#### WHAT TO DO:
Select every line below containing the word "pairState".

[DATA FOR ANALYSIS Boundary: Start]

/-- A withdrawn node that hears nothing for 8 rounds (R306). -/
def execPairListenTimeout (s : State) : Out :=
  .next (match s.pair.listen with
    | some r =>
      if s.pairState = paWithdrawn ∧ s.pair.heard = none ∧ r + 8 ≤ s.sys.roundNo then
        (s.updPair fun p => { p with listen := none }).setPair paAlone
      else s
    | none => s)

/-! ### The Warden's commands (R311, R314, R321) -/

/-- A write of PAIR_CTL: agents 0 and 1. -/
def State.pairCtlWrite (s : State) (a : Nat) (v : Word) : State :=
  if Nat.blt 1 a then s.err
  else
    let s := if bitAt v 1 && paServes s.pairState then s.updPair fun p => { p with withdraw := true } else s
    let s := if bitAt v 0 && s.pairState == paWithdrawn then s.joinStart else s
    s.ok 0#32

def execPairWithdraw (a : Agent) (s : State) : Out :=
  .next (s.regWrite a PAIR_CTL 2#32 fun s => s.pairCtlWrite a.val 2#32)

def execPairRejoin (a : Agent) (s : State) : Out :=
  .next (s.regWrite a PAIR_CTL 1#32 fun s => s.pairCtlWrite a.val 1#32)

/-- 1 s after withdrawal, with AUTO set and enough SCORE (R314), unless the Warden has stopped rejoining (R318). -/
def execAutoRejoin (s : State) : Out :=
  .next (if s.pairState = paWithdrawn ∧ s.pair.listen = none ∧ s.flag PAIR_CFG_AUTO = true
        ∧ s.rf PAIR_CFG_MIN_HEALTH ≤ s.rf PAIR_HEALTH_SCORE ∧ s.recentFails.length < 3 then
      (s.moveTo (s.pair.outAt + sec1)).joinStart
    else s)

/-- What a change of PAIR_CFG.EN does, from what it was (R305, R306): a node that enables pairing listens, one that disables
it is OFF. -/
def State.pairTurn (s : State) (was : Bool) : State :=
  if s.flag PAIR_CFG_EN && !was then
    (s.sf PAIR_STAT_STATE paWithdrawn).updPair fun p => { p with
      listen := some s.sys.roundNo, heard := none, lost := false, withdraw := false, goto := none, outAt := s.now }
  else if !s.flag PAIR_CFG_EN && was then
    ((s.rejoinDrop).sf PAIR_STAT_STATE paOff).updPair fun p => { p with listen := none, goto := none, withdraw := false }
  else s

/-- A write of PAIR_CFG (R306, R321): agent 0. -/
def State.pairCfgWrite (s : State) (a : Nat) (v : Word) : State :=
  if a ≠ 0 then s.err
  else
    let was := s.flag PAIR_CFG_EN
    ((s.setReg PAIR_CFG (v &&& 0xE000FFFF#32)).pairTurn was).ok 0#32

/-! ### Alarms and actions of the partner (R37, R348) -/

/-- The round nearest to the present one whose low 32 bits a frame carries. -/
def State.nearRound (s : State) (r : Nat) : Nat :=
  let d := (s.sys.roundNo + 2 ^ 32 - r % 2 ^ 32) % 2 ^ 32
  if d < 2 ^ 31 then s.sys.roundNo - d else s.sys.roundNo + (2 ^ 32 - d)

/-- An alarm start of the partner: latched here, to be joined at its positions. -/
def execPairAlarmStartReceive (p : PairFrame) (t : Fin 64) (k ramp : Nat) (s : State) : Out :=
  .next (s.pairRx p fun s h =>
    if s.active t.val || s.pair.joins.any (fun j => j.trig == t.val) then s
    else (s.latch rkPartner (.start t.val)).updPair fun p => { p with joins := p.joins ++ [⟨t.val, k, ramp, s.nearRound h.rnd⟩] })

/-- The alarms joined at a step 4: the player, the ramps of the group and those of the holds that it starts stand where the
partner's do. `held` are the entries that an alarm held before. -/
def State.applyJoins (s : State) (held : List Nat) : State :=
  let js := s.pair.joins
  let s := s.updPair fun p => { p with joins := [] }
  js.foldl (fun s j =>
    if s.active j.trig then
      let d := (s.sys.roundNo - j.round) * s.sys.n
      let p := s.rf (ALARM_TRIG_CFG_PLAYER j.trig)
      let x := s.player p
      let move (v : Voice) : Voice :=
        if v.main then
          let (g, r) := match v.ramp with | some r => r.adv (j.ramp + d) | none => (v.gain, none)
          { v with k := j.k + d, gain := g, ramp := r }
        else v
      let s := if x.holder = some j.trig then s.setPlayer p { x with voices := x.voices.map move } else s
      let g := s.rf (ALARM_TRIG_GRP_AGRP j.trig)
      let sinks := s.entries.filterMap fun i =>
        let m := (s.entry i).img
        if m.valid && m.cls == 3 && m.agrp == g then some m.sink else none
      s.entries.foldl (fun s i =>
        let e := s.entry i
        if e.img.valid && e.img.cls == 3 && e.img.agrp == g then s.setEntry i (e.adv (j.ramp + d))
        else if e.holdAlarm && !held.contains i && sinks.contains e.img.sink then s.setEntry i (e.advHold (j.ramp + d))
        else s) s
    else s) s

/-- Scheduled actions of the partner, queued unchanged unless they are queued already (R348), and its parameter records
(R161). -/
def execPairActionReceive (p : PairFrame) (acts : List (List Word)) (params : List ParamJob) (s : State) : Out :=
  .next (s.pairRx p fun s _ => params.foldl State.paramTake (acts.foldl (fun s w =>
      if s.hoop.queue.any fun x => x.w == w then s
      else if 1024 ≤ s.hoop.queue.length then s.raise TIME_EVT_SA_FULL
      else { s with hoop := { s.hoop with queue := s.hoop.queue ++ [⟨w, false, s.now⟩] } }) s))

[DATA FOR ANALYSIS Boundary: End]
[DATA FOR ANALYSIS Boundary: Start]

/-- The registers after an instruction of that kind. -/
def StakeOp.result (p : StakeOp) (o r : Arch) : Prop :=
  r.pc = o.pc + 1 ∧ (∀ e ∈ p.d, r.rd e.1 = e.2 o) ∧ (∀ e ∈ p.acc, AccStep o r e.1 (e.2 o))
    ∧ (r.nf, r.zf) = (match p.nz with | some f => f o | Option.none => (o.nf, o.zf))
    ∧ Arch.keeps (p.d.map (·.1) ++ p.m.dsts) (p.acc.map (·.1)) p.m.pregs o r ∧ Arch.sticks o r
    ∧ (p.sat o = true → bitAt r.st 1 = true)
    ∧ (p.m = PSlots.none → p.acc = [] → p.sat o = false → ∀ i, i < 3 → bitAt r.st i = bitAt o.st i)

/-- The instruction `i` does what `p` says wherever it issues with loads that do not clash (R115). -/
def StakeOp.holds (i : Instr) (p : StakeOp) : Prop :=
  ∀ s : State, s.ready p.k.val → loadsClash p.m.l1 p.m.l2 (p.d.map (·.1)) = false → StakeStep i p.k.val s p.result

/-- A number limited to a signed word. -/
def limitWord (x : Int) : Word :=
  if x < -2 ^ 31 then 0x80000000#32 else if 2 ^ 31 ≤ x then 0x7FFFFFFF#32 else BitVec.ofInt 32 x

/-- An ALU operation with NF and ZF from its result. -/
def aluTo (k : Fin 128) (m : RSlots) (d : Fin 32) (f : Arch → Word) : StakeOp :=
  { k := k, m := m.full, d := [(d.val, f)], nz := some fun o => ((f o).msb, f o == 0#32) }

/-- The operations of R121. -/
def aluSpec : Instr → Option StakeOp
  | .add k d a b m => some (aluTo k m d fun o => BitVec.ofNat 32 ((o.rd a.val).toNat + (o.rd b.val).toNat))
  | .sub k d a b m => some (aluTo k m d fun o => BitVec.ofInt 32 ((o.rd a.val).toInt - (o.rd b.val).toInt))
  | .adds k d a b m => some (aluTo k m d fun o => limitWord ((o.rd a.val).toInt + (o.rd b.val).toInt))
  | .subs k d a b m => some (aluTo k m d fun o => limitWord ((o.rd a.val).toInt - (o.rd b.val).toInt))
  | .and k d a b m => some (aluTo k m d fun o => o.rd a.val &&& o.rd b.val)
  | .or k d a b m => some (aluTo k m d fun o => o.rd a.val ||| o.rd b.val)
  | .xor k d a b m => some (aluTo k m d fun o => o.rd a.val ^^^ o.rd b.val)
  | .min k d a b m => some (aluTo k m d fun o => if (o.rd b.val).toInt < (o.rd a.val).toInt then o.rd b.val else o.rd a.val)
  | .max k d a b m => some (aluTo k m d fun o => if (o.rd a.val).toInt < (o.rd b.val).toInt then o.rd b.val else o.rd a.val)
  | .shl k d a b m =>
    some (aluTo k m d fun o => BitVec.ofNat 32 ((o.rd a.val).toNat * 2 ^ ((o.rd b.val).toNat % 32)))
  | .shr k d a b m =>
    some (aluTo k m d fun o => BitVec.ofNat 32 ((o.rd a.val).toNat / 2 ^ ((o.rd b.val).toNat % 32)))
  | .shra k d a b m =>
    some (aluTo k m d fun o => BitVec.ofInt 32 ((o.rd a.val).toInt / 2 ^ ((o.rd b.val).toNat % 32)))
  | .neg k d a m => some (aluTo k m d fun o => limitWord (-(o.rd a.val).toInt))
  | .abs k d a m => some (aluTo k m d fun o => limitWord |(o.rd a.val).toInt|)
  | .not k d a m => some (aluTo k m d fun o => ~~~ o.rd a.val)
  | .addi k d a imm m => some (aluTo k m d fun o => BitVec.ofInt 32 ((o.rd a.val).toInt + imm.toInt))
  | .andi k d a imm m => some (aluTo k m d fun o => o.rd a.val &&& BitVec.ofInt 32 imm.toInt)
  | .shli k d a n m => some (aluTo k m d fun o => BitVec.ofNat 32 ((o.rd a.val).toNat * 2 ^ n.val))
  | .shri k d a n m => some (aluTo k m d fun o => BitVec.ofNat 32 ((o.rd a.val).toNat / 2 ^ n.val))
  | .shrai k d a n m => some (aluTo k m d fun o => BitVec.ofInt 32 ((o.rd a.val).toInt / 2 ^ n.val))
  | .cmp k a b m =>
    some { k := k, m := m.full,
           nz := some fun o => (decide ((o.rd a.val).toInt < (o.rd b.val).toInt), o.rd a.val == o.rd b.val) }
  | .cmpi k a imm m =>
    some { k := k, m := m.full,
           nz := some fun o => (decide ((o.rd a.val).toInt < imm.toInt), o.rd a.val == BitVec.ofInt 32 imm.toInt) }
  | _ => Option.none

[DATA FOR ANALYSIS Boundary: End]

#### SOLUTION TO THIS TASK:
      if s.pairState = paWithdrawn ∧ s.pair.heard = none ∧ r + 8 ≤ s.sys.roundNo then
    let s := if bitAt v 1 && paServes s.pairState then s.updPair fun p => { p with withdraw := true } else s
    let s := if bitAt v 0 && s.pairState == paWithdrawn then s.joinStart else s
  .next (if s.pairState = paWithdrawn ∧ s.pair.listen = none ∧ s.flag PAIR_CFG_AUTO = true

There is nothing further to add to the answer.